And, as we are all aware, tobacco has remained to this day, evolving to become a multi-billion dollar a year industry.  Thanks to the Native Americans, more than 5 million Europeans die every year due to tobacco use.  Tobacco-related illnesses cost the American economy, on average, $193 billion a year ($97 billion in lost productivity plus $96 billion in health care expenditures). Yes, thanks to these first Native Americans, who clearly bamboozled an innocent and naive Christopher Columbus, we today must suffer from the physical, financial and psychological impact caused by their poisonous product!

It is for this reason that I call for an unprecedented class action lawsuit against all Native American people.  If they would have only kept those dried leaves to themselves instead of sharing them with our guiltless ancestors, we today would not have to suffer from the bondage that is tobacco addiction! Clearly the fault rests with them and compensation for this atrocity is more than overdue.

Let's Keep It Real Now

Ok, hopefully my tongue-in-cheek commentary won't be taken literally by too many people.  I'm not advocating that we sue Native Americans, nor do I blame them for the millions of cases of tobacco addiction that have plagued humanity over the centuries.  But I do hope that this ridiculous argument will help to highlight some of the nuances of the history of "first contact" between Columbus and the native people of the "New World."

It is both easy and convenient for us to place all of the blame for the atrocities committed against Native Americans at the feet of Christopher Columbus.  After all, he's a PERFECT scapegoat. Like any significant figure from history, Christopher Columbus was a complicated character.  He exudes characteristics that are both admirable and appalling.  As stated earlier, Columbus' prowess as a navigator is only matched by his ineptitude as a governor.  He is both fire and ice; saint and sinner; hero and villain.  The hero who "discovered" a new world and ushered in an era of exploration and colonization was eventually destined to die as a poor and destitute scoundrel whose legacy was never fully understood by his contemporaries or by subsequent generations of scholars who both revere and rebuke his accomplishments.  
 
Much of the problem with understanding Columbus' true nature and legacy has to do with the historical sin of "presentism."  To project modern day standards of morality and conduct onto those of the past is akin to contaminating a crime scene.  Our desire to play Monday Morning Quarterback with Columbus' legacy actually does more to distort true history than anything.  In the same way that each individual is to blame for his/her own tobacco addiction, we must judge Columbus by the standards of his time and according to the world as he saw it.

Columbus was a religious fanatic.  He believed that the end times were just around the corner and that it was his job (and the job of all other good Christians) to vehemently defend the Kingdom of God.  His quest for a new route to the "Indies," which he effectively sold to Queen Isabella, was also motivated by his desire to finance a new crusade to recapture Jerusalem from the infidel Muslims (who had just been kicked out of Spain a year earlier).  Columbus was also a man who happened to be in the right place at the right time.  The pious Spanish crown was eager to take advantage of his zeal, and a newly-invented Gutenberg press was more than ready to spread his story far and wide.

Columbus represents the end of Medieval thinking rather than the dawn of early Enlightenment thinking.  His mystical world must be understood through the lens of his quest to do God's will more than anything else.  And make no mistake, Columbus believed he was on a mission from God.  As he stated in a letter to Queen Isabella:
With a hand that could be felt...the Lord opened my mind to the fact that it would be possible to sail from here to the Indies, and he opened my will to desire to accomplish the project.
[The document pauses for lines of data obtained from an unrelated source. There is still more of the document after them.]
-- ==== Sys2Proof/Machine/Vacate.lean ====
section
/-! DEFINITION. Cores that are vacated, blocks that are swapped, dies that come and go, and containment (R148, R368 to R376, R411). -/

namespace Sys2Proof.Machine

/-! ### When a block can be saved (R369) -/

/-- A request of a warp that has not had its whole effect: a value on its way, an atomic, a store not acknowledged at its home. -/
def Req.holdsWarp (r : Req) (u : Nat) : Bool :=
  match r with
  | .load l => l.warp == u
  | .store t => t.warp == u && t.stage != .acked
  | .atom a => a.warp == u
  | .walk p => p.warp == u
  | .xaddm x => x.warp == u
  | .fill _ => false

/-- A group of an address engine that a full FIFO does not take: it pushes once the block has returned (R303, R369) (DEDUCED, log entry 24). -/
def State.stuckPush (s : State) (r : Req) : Bool :=
  match r with
  | .load l => l.serve == .done && l.push.any (fun b => (s.warp l.warp).pushes b && 512 ≤ ((s.core l.core).bankOf b).fifo.length)
  | _ => false

/-- Whether a warp, or an address engine, has nothing under way that must finish first. -/
def State.warpQuiet (s : State) (u : Nat) (w : Warp) : Bool :=
  !w.inHandler && w.bp.isNone && !w.acquiring && !w.held && !w.migrating &&
    (match w.check with | none => true | some c => c.fault.isSome) &&
    !(s.reqs.any (fun p => p.2.holdsWarp u && !s.stuckPush p.2)) && !(s.scopeWrites.any (fun p => p.2.warp == u)) &&
    !((s.core w.core).tasks.any (fun t => t.2.warp == u && (match (s.grid t.2.grid).range with | some r => r.ready && r.next == t.2.stamp | none => false)))

/-- Whether everything of a block has come to rest: its warps, its engines' requests, accesses to its scratchpad. -/
def State.blockQuiet (s : State) (b : Nat) : Bool :=
  s.warps.all (fun p => p.2.block != b || p.2.isScc || s.warpQuiet p.1 p.2) &&
    s.copies.all (fun p => p.2.block != b || s.writesAcked p.2.writes) &&
    (s.core (s.block b).core).mq.all (fun m => m.block != b || s.writesAcked m.writes) &&
    s.drains.all (fun p => p.2.block != b || (s.writesAcked p.2.writes &&
      p.2.writes.all (fun k => match Map.get? s.reqs k with | some (.atom _) => false | _ => true))) &&
    !(s.reqs.any (fun p => p.2.pas.any (fun k => isSp k && spBlock k == b) && !s.stuckPush p.2))

/-- Whether the whole cluster group of a block has. -/
def State.groupQuiet (s : State) (b : Nat) : Bool := (s.groupBlocks (s.block b).group).all s.blockQuiet

/-! ### Saving a block (R291, R314, R369, R371) -/

/-- Tasks of a block's lanes that still run. -/
def State.blockTasks (s : State) (b : Nat) : List Nat :=
  let c := s.core (s.block b).core
  (c.tasks.filter (fun t => (s.warp t.2.warp).block == b && ((s.warp t.2.warp).lane t.2.lane).task == some t.1)).map (·.1)

/-- A warp as the image keeps it: what waits starts again at its instruction. -/
def Warp.atRest (w : Warp) : Warp := { w.unwait with pfx := none, stop := none }

/-- Matrix commands in the order of their issue. -/
def inOrder (ms : List MCmd) : List MCmd :=
  ms.foldl (fun l m => l.filter (fun x => x.seq < m.seq) ++ [m] ++ l.filter (fun x => m.seq < x.seq)) []

/-- The image of a block. -/
def State.imageOf (s : State) (b : Nat) (swap : Bool) : Image :=
  let k := s.block b
  let c := s.core k.core
  let mine {α : Type} (m : Map (Slot α)) (own : α → Bool) : Map (Slot α) := m.filter (fun p => p.2.val.any own)
  let ts := s.blockTasks b
  { ctx := s.ctxOfBlock b, block := { k with loading := k.loading.filter id }
    warps := Map.mapV (s.warps.filter (fun p => !p.2.isScc && p.2.block == b)) (fun _ w => w.atRest)
    banks := (List.range 37).filterMap (fun n => if (c.bankOf n).mode == 2 && (c.bankOf n).owner == some b then some (n, c.bankOf n) else none)
    tbars := mine c.tbars (fun t => t.owner == b), labels := mine c.labels (fun l => l.owner == b)
    bins := (c.bins.filter (fun p => p.2.block == b)).map (·.2)
    walks := mine c.walks (fun w => w.block == b)
    tiles := c.tiles.filter (fun p => p.2.owner == some b)
    mq := inOrder (((s.drains.map (·.2)).filter (fun d => d.block == b)).map (fun d => { d with writes := [] }) ++ c.mq.filter (fun m => m.block == b))
    tasks := c.tasks.filter (fun p => ts.contains p.1), swap := swap }

/-- A core without a block that leaves it. -/
def Core.without (c : Core) (b group : Nat) (m : Image) : Core :=
  let drop {α : Type} (pool mine : Map (Slot α)) : Map (Slot α) := Map.mapV pool (fun k x => if Map.has mine k then x.free else x)
  { c with
    bank := Map.mapV c.bank (fun n x =>
      if Map.has m.banks n then ⟨0, none, false, [], 0, none, false, false⟩
      else if x.alloc == some group then { x with alloc := none, exact := false } else x)
    tbars := drop c.tbars m.tbars, labels := drop c.labels m.labels, walks := drop c.walks m.walks
    bins := c.bins.filter (fun p => p.2.block != b), tiles := c.tiles.filter (fun p => p.2.owner != some b)
    mq := c.mq.filter (fun q => q.block != b), tasks := c.tasks.filter (fun p => !(Map.has m.tasks p.1))
    restante := c.restante.filter (fun p => p.2 != b), active := c.active.filter (fun u => !(Map.has m.warps u))
    greedy := match c.greedy with | some u => if Map.has m.warps u then none else some u | none => none }

/-- Saves a block: begun tasks abort with their timestamps begun, its image is written, its core is free of it. -/
def State.saveBlock (s : State) (b : Nat) (swap : Bool) : State :=
  let core := (s.block b).core
  let s : State := (s.blockTasks b).foldl (fun s n => s.abortTask core n false) s
  let s : State := (s.liveWarps b).foldl (fun s u => s.flushCache u) s
  let k := s.block b
  let m := s.imageOf b swap
  let s : State := { s with
    saved := Map.put s.saved b m
    blocks := Map.del s.blocks b
    warps := s.warps.filter (fun p => !(Map.has m.warps p.1))
    drains := s.drains.filter (fun p => p.2.block != b) }
  let s : State := (s.updCore core (fun c => c.without b k.group m)).updGrid k.grid (fun g => { g with savedBlocks := g.savedBlocks ++ [b] })
  s.wakeSlots

/-! ### Swapping a waiting block (R148) -/

/-- Whether every warp of a block waits in JOIN or has ended, and some still waits for a child (DEDUCED, log entry 63). -/
def State.allJoin (s : State) (b : Nat) : Bool :=
  let us := s.liveWarps b
  let inJoin (u : Nat) : Bool := (s.warp u).lanes.all (fun p => !p.2.alive || (match p.2.place with | .children _ => !(s.joinDone p.2) | _ => false))
  us.all inJoin && !(s.block b).migrated

/-- Whether a block, with its cluster group, may be swapped out: another grid waits that nothing can place. -/
def State.swapOutReady (s : State) (b : Nat) : Bool :=
  let k := s.block b
  Map.has s.blocks b && k.loading.isNone && (s.groupBlocks k.group).all (fun x => s.allJoin x && (s.core (s.block x).core).vacating.isEmpty) &&
    !((s.groupBlocks k.group).all (fun x => (s.liveWarps x).isEmpty)) && s.groupQuiet b &&
    s.grids.any (fun p => p.1 != k.grid && (s.pendingItem p.1).isSome && !s.canPlace p.1)

/-- SWAP_OUT. -/
def execSwapOut (b : Nat) (s : State) : Out :=
  .next (if s.swapOutReady b then (s.groupBlocks (s.block b).group).foldl (fun s x => s.saveBlock x true) s else s)

/-- Where a swapped block can return, with its group, once a JOIN of it is satisfied. -/
def State.swapInFor (s : State) (b : Nat) : Option (List Nat × List (Nat × Nat) × Option (Nat × Nat × Nat)) :=
  match Map.get? s.saved b with
  | some m =>
    let bs := s.savedGroup m.block.group
    let done := bs.any (fun x => match Map.get? s.saved x with
      | some y => y.warps.any (fun w => w.2.lanes.any (fun l => s.joinDone l.2))
      | none => false)
    if m.swap && done && !(s.ctx m.ctx).away && (s.groupBlocks m.block.group).isEmpty then
      (s.placeFor m.block.grid (.saved bs)).map (fun p => (bs, p.1, p.2))
    else none
  | none => none

/-- SWAP_IN. -/
def execSwapIn (b : Nat) (s : State) : Out :=
  .next (match s.swapInFor b, Map.get? s.saved b with
    | some (bs, cs, r), some m => (s.updGrid m.block.grid (fun k => { k with rect := r })).restoreGroup bs cs
    | _, _ => s)

/-! ### Requests to vacate (R368 to R374, R411) -/

/-- The cores that hold blocks of a context, by falling logical index. -/
def State.coresOf (s : State) (ctx : Nat) : List Nat :=
  ((List.range 256).reverse).filter (fun c => s.blocks.any (fun p => p.2.core == c && s.ctxOfBlock p.1 == ctx))

/-- The cores that a request names: for a cluster-shaped grid, whole clusters (R368). -/
def State.vacateCores (s : State) (v : Vacate) : List Nat :=
  if v.online then []
  else if v.offline then
    match v.die with
    | some d => (List.range 256).filter (fun c => c / 32 == d && s.blocks.any (fun p => p.2.core == c))
    | none => []
  else
    let cs := (s.coresOf v.ctx).filter (fun c => match v.die with | some d => c / 32 == d | none => true)
    let named := if v.away then cs else cs.take v.n
    let shaped (c : Nat) : Bool := s.blocks.any (fun p => p.2.core == c && s.ctxOfBlock p.1 == v.ctx && 1 < (s.grid p.2.grid).info.cluster && !p.2.migrated)
    (named ++ (named.filter shaped).foldl (fun l c => l ++ (List.range 4).map (coreAt (clusterOf c))) []).eraseDups

/-- The contexts that leave a core. -/
def State.leavers (s : State) (v : Vacate) (core : Nat) : List Nat :=
  if v.offline then ((s.coreBlocks core).map s.ctxOfBlock).eraseDups else [v.ctx]

/-- Tasks whose lanes have ended: each still commits in its turn (R276). -/
def Core.endedTasks (c : Core) : Map Task := c.tasks.filter (fun p => p.2.ended)

/-- The die is fenced, its scalar control cores with it; a rectangle on it is given up; OFFLINE is reported (R411). -/
def State.fenceDie (s : State) (d : Nat) : State :=
  ({ s with
    cores := Map.mapV s.cores (fun c k => if c / 32 == d then { Core.fresh with online := false, fenced := k.fenced, tasks := k.endedTasks } else k)
    sccSaved := s.sccSaved.filter (fun p => p.1 / 8 != d)
    warps := s.warps.filter (fun p => !(p.2.isScc && p.2.core / 32 == d))
    sccGrid := s.sccGrid.filter (fun p => p.1 / 8 != d)
    grids := Map.mapV s.grids (fun _ g => match g.rect with | some r => if r.1 == d then { g with rect := none } else g | none => g) } : State).report 4 d 0

/-- The cores of a compute die's 32 positions come online, but for those that containment has fenced; ONLINE is reported. -/
def State.dieUp (s : State) (d : Nat) : State :=
  ((List.range 32).foldl (fun s j => s.updCore (32 * d + j) (fun c => { Core.fresh with fenced := c.fenced, tasks := c.endedTasks })) s).report 4 d 1

/-- Whether some core of a compute die is online. -/
def State.dieIsUp (s : State) (d : Nat) : Bool := (s.core (32 * d)).online

/-- The outcome of a request: a die that changes comes up, or is fenced (R411); for a pre-emption 0 VACATED, 1 NOTHING_TO_VACATE, 2 CONTAINED (R373). -/
def State.vacateEnds (s : State) (v : Vacate) : State :=
  let d := v.die.getD 0
  if v.online then (if s.dieIsUp d then s else s.dieUp d)
  else if v.offline then (if s.dieIsUp d then s.fenceDie d else s)
  else s.report 3 v.ctx (if v.contained then 2 else if v.vacated then 0 else 1)

/-- Requests begin one at a time, in order; one with nothing to vacate ends at once. -/
def State.beginVacates : Nat → State → State
  | 0, s => s
  | n + 1, s =>
    match s.fw.vacates with
    | [] => s
    | v :: rest =>
      if v.cores.isSome then s
      else
        let cs := s.vacateCores v
        if cs.isEmpty then (({ s with fw := { s.fw with vacates := rest } } : State).vacateEnds v).beginVacates n
        else
          let s : State := { s with fw := { s.fw with vacates := { v with cores := some cs } :: rest } }
          cs.foldl (fun s c => s.updCore c (fun k => { k with vacating := s.leavers v c })) s

/-- A request joins the others. -/
def State.askVacate (s : State) (v : Vacate) : State :=
  let s : State := { s with fw := { s.fw with vacates := s.fw.vacates ++ [v] } }
  s.beginVacates s.fw.vacates.length

/-- A core is done with: its request ends with its last core, and the next begins. -/
def State.coreLeft (s : State) (core : Nat) (saved contained : Bool) : State :=
  match s.fw.vacates with
  | v :: rest => match v.cores with
    | some cs => if cs.contains core then
        (let v : Vacate := { v with cores := some (cs.filter (· != core)), vacated := v.vacated || saved, contained := v.contained || contained }
         if (cs.filter (· != core)).isEmpty then
           (({ s with fw := { s.fw with vacates := rest } } : State).vacateEnds v).beginVacates (rest.length + 1)
         else { s with fw := { s.fw with vacates := v :: rest } }) else s
    | none => s
  | [] => s

/-- PREEMPT_REQUEST (R368). -/
def execPreemptRequest (x n : Nat) (die : Option Nat) (s : State) : Out := .next (s.askVacate ⟨x, n, die, false, false, false, none, false, false⟩)

/-- CONTEXT_SWITCH (R374): every core of the context is vacated; given again, its blocks may return (DESIGN CHOICE, log entry 64). -/
def execContextSwitch (x : Nat) (s : State) : Out :=
  .next (if (s.ctx x).away then s.updCtx x (fun c => { c with away := false })
    else (s.updCtx x (fun c => { c with away := true })).askVacate ⟨x, 0, none, false, false, true, none, false, false⟩)

/-- The blocks that leave a core. -/
def State.leavingBlocks (s : State) (core : Nat) : List Nat := (s.coreBlocks core).filter (fun b => s.leaving core (s.ctxOfBlock b))

/-- The scalar control core that a pre-emption of a core's cluster takes with the last blocks of its context (R299). -/
def State.leavingScc (s : State) (core : Nat) : Option (Nat × Warp) :=
  Map.find? s.warps (fun _ w => w.kind == .scc (clusterOf core) && w.live && s.leaving core w.ctx && s.clusterLeaves (clusterOf core) w.ctx)

/-- Whether a chosen core has drained; blocks of a cluster group drain together. -/
def State.vacatedReady (s : State) (core : Nat) : Bool :=
  !(s.core core).vacating.isEmpty && (s.leavingBlocks core).all (fun b => s.groupQuiet b) &&
    (match s.leavingScc core with
      | some (u, w) => s.warpQuiet u w && s.copies.all (fun p => p.2.warp != u || s.writesAcked p.2.writes)
      | none => true)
This was the fire that burned within me when I came to visit Your Highnesses...Who can doubt that this fire was not merely mine, but also the Holy Spirit who encouraged me with a radiance of marvelous illumination from his sacred Scriptures.
During his 3rd and 4th voyages, Columbus composed his "Book of Prophesies" which he believed proved his role as "Christ-bearer."  Many historians dismiss these writings as proof of Columbus' insanity but such a dismissal is irresponsible.  These writings help us to better understand the man v. the cultural myth. As Historian De Mar Jensen points out:
The Book of Prophecies was not the ranting of a sick mind. It was the work of a religious man who was not afraid to put his ideas into action and his own life into jeopardy. Columbus knew the scriptures as well as he knew the sea, and he saw a connection between the two. The central theme of his book was that God had sketched in the Bible His plan for the salvation of all mankind and that he, Columbus, was playing a role assigned to him in that plan.
In the book’s first section, Columbus presents a collection of sixty-five psalms that deal with his two major themes: the salvation of the world and the rebuilding of Zion. He calls special attention to several verses in the writings of Isaiah, Jeremiah, and Zephaniah that speak of the Gentiles as a people chosen to inherit the Holy Temple, their conversion in the last days, and the gathering to Zion. The inheritance of the Gentiles is further cited from St. Augustine, whose quoting of Ps. 22:27 is paraphrased by Columbus as “All the ends of the earth and all the islands shall be converted to the Lord.” After quoting Matt. 24:14, Columbus comments that the gospel has been preached to three parts of the earth (Asia, Africa, and Europe) and now must be preached to the fourth part. The second section of the Book of Prophecies concerns prophecies already fulfilled. The theme is the ancient greatness of Jerusalem and its subsequent fall.
In the next section, Columbus deals with prophecies of the present and near future, emphasizing the theme of salvation for all nations. Isaiah is cited frequently. Columbus then furnishes several texts from the New Testament: Matthew 2:1–2; 8:11 [Matt. 2:1–2; Matt. 8:11]; Luke 1:48; and notably John 10:16, “And other sheep I have, which are not of this fold: them also I must bring, and they shall hear my voice; and there shall be one fold, and one shepherd.”
The final section of the book deals with prophecies of the last days, which Columbus introduces by calling attention to Jeremiah 25 [Jer. 25], where the prophet predicts the restoration of Jerusalem prior to the Final Judgment. Finally, he quotes twenty-six scriptures that refer to the islands of the sea and their part in the last days.
With this construct in mind, I believe we can better understand why Columbus was the way he was and why both his successes and failures carried with them so much weight.  Whenever you invoke the name of God and hold yourself up as one of His chosen servants, you carry with it serious and long-lasting repercussions.  It also help us to see that painting Columbus with wide (and modern day) brush strokes is about as idiotic as blaming Native Americans for tobacco addiction.  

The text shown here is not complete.